··· Dataset content

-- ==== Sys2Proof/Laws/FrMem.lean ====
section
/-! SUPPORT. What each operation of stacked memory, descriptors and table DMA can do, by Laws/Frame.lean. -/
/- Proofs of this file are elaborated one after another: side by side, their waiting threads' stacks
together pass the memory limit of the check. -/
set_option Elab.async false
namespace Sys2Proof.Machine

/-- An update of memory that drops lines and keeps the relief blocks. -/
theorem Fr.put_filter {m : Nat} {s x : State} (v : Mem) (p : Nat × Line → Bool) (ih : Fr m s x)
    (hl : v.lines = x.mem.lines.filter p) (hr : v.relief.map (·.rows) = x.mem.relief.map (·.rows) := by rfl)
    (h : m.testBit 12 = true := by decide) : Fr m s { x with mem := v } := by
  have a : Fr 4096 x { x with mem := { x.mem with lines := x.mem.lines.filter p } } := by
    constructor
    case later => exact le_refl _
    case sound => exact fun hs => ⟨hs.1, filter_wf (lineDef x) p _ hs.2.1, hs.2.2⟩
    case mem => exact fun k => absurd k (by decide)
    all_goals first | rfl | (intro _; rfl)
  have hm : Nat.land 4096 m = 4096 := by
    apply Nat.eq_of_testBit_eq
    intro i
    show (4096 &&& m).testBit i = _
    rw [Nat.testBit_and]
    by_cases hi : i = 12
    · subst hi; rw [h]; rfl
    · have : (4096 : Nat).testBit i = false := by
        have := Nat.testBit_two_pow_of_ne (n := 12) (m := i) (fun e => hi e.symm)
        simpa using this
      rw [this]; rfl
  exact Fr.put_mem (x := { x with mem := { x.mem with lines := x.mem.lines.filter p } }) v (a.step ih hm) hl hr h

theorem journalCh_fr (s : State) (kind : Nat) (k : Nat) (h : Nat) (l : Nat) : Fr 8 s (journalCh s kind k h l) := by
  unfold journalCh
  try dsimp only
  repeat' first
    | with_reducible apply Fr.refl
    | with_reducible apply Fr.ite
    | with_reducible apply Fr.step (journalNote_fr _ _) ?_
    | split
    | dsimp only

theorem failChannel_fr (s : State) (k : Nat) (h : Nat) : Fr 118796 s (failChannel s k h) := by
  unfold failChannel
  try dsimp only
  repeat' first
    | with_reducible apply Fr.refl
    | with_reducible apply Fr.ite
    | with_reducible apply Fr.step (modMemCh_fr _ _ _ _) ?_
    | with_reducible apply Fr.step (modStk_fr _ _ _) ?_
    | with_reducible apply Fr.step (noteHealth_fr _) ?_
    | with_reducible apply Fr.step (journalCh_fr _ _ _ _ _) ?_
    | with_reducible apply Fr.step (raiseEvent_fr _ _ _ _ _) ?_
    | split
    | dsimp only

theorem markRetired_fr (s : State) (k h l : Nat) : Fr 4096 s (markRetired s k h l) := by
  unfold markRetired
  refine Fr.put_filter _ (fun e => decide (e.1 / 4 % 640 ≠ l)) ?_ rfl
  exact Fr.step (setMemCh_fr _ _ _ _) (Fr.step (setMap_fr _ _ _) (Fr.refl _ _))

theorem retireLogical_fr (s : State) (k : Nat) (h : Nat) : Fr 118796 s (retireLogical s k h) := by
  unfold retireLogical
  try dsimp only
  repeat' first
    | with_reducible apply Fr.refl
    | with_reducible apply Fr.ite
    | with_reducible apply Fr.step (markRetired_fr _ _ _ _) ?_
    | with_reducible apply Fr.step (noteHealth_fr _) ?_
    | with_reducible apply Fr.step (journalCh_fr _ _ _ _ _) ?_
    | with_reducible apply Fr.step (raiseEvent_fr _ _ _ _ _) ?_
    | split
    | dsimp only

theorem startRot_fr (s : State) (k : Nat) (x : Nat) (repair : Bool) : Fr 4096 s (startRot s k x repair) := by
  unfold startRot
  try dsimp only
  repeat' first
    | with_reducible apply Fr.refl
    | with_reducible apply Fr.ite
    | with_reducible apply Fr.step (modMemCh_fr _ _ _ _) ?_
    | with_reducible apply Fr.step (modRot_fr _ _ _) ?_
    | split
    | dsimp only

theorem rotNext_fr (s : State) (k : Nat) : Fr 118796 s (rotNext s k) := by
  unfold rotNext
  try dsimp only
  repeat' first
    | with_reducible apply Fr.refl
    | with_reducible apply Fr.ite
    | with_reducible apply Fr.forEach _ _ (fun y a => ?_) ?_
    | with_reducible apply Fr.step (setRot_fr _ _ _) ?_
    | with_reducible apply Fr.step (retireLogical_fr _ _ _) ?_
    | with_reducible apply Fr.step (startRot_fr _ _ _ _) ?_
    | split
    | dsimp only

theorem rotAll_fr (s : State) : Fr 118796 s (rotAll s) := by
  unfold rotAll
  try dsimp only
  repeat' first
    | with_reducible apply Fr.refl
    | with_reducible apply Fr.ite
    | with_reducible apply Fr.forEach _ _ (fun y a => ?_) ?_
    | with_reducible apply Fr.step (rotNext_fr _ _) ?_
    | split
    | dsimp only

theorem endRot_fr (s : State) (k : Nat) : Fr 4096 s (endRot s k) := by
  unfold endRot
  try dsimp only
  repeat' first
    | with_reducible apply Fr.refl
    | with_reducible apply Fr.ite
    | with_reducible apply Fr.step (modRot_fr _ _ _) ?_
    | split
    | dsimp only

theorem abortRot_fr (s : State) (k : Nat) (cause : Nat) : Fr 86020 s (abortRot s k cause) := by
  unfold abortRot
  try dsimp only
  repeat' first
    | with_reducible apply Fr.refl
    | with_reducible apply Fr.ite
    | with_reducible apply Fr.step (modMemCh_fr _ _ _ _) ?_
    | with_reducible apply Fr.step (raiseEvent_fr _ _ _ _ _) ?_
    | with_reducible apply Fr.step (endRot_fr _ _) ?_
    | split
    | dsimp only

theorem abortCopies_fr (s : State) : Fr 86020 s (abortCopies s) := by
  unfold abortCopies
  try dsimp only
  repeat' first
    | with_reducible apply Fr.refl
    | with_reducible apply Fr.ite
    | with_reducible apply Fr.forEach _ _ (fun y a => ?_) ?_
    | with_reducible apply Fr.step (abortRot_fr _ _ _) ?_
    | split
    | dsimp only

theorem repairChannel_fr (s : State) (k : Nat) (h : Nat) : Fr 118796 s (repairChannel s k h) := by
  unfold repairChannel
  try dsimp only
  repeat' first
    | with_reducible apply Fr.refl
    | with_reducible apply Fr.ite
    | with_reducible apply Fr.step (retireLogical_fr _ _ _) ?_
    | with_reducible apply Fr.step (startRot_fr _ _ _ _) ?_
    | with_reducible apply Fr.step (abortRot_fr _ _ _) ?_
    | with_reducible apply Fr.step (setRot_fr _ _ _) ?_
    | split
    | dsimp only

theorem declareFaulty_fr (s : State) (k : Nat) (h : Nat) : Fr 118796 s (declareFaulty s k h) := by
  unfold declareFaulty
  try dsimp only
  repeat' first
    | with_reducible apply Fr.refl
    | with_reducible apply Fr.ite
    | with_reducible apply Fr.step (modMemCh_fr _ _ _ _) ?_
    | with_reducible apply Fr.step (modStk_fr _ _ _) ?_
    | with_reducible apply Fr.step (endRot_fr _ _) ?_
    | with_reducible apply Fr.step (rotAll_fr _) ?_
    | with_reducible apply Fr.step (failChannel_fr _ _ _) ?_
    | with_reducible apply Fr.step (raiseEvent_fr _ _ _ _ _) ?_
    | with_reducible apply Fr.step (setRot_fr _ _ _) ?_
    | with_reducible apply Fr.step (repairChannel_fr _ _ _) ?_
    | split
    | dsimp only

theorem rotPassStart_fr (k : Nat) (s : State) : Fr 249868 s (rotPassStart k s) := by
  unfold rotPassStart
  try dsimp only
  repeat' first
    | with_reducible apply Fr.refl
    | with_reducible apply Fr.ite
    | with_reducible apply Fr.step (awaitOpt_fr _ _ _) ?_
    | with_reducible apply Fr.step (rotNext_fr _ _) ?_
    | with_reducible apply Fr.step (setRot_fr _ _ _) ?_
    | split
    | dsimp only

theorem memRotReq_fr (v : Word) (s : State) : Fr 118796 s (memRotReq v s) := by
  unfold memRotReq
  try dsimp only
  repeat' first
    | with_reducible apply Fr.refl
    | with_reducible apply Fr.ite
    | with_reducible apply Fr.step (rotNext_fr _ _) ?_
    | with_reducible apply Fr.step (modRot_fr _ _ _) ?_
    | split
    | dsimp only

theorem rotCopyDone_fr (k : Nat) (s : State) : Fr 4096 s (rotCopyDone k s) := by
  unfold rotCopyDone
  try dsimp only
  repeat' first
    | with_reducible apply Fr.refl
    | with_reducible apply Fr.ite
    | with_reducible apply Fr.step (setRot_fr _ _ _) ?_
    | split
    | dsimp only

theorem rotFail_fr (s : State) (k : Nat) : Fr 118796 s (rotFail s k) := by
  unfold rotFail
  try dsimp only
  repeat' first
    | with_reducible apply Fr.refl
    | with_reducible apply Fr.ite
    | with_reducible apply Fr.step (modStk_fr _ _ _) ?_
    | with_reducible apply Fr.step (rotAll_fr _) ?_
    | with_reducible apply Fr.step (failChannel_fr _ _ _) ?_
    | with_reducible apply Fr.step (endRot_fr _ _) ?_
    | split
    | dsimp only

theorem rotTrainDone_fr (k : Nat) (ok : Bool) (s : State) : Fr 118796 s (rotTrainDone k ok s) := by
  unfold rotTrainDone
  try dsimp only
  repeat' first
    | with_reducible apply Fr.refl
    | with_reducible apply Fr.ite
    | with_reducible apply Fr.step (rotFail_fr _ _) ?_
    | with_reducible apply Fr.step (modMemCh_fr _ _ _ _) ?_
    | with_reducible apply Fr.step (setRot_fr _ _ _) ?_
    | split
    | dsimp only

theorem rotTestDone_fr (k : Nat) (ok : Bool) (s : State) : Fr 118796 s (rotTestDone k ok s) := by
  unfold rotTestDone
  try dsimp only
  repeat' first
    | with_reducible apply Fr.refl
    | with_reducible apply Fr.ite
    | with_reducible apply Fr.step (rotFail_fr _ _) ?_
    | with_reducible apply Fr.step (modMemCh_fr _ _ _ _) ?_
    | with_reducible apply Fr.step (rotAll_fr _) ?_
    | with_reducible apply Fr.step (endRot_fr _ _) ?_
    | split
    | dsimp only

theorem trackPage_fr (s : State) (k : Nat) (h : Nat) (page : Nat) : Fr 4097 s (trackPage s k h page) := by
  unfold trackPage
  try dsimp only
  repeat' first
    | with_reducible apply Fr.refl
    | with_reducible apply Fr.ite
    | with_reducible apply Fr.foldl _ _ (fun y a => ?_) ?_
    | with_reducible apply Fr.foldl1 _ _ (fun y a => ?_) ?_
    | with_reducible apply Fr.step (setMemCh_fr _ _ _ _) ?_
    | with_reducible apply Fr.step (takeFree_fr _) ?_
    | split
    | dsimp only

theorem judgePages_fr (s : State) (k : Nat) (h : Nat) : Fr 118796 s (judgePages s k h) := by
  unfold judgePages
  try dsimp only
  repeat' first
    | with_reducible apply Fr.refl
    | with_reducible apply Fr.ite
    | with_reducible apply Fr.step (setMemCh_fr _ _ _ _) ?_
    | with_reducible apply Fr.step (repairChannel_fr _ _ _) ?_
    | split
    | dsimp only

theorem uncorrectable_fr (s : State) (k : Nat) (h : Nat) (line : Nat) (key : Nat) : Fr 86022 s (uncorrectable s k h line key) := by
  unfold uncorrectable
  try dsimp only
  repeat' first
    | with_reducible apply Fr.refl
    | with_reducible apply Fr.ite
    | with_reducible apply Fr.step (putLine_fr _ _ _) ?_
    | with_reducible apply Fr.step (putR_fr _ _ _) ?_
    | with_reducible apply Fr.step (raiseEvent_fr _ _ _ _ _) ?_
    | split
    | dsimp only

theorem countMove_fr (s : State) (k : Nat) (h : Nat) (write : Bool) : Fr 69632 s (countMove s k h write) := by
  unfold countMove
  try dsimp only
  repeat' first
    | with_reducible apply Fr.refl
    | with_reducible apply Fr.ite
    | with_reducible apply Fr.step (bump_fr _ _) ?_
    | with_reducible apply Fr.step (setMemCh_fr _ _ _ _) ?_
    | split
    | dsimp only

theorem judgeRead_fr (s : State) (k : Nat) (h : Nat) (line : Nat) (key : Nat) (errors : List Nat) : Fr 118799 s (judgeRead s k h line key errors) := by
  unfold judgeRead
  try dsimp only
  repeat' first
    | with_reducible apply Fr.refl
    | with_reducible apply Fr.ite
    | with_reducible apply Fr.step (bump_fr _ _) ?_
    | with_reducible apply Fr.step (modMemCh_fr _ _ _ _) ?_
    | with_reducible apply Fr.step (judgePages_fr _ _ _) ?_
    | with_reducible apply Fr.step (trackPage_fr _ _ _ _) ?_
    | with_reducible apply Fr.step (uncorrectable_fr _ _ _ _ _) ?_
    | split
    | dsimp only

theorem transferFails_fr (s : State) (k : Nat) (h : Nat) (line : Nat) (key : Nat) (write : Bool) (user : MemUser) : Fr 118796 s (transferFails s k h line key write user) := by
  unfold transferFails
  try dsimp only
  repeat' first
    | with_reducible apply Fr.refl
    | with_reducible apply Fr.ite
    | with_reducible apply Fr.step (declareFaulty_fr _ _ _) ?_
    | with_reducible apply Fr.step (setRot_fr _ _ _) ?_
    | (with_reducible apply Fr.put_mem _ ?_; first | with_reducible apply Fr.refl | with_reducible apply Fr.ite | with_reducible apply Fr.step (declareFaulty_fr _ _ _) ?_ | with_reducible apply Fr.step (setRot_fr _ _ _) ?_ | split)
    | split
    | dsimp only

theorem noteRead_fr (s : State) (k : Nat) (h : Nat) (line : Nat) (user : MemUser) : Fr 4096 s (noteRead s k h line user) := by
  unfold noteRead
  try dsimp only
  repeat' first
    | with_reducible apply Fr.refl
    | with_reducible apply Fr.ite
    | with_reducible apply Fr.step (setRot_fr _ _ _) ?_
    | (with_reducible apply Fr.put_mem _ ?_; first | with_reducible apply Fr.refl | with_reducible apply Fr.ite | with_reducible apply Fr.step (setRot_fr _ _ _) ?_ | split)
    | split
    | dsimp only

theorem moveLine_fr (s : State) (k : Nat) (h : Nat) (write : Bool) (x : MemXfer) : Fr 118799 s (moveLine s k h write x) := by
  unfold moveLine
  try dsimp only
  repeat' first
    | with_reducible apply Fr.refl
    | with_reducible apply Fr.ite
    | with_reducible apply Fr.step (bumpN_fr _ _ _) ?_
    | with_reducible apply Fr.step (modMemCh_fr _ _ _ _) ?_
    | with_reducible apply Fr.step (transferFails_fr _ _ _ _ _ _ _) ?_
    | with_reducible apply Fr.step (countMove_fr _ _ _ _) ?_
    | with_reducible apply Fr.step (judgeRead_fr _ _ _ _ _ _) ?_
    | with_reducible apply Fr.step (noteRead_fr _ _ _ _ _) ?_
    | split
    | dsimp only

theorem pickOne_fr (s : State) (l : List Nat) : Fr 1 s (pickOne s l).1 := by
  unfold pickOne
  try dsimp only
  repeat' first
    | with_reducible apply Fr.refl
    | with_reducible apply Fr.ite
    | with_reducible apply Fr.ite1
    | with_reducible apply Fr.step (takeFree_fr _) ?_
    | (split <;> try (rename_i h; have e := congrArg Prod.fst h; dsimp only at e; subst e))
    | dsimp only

······
··· Dataset content

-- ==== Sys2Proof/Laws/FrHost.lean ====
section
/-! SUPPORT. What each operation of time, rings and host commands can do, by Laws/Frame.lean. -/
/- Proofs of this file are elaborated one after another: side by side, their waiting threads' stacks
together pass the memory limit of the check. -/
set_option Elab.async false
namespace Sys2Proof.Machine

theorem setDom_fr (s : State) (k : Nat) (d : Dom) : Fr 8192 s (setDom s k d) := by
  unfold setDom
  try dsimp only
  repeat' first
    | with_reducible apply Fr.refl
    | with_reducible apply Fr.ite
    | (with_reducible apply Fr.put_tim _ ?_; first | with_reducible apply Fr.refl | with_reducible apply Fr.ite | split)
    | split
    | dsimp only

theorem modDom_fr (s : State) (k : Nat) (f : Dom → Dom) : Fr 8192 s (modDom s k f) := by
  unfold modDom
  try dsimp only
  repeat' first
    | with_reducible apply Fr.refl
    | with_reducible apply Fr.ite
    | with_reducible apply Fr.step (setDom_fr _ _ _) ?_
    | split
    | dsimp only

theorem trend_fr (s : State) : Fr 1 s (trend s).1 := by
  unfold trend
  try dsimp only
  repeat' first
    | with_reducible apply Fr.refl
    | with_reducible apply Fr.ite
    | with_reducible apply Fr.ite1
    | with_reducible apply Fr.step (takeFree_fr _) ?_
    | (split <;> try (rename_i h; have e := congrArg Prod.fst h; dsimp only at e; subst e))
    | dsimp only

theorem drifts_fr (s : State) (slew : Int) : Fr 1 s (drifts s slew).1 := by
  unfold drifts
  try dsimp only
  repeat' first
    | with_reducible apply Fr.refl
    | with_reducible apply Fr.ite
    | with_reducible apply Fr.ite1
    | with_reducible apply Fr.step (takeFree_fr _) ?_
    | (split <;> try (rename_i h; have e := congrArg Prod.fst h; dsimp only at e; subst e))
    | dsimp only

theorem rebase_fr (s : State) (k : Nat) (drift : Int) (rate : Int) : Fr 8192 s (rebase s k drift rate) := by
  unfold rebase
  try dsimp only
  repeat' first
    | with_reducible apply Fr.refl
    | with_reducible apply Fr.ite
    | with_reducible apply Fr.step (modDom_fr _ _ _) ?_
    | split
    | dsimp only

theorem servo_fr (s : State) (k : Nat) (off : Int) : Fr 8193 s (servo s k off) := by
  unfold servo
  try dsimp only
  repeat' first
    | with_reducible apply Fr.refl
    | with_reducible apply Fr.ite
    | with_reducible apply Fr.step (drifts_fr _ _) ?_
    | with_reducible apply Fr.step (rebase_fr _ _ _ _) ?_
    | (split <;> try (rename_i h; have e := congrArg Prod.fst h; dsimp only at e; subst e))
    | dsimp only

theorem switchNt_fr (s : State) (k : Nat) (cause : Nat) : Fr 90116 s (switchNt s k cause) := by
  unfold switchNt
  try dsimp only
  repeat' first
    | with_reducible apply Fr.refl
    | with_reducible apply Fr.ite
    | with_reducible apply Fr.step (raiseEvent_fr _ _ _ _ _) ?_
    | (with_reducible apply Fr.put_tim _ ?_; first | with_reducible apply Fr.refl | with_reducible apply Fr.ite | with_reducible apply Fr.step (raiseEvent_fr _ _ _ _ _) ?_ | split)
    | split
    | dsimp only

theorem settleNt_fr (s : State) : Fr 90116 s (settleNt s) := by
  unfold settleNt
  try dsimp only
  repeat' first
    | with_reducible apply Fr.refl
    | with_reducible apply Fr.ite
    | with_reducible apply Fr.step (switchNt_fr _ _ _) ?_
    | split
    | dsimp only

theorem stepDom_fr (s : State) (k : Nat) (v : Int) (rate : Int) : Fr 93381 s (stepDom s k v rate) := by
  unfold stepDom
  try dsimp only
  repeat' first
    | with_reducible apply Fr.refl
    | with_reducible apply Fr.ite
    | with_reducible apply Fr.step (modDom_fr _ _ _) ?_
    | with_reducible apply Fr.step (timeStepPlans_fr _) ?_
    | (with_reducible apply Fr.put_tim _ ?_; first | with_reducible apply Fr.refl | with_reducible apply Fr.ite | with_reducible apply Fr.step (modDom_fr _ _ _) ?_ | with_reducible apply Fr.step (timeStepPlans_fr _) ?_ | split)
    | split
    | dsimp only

······

The problem:
Check each line above for the string "cause", then copy the ones that have it.

Output of the exercise:
theorem abortRot_fr (s : State) (k : Nat) (cause : Nat) : Fr 86020 s (abortRot s k cause) := by
theorem switchNt_fr (s : State) (k : Nat) (cause : Nat) : Fr 90116 s (switchNt s k cause) := by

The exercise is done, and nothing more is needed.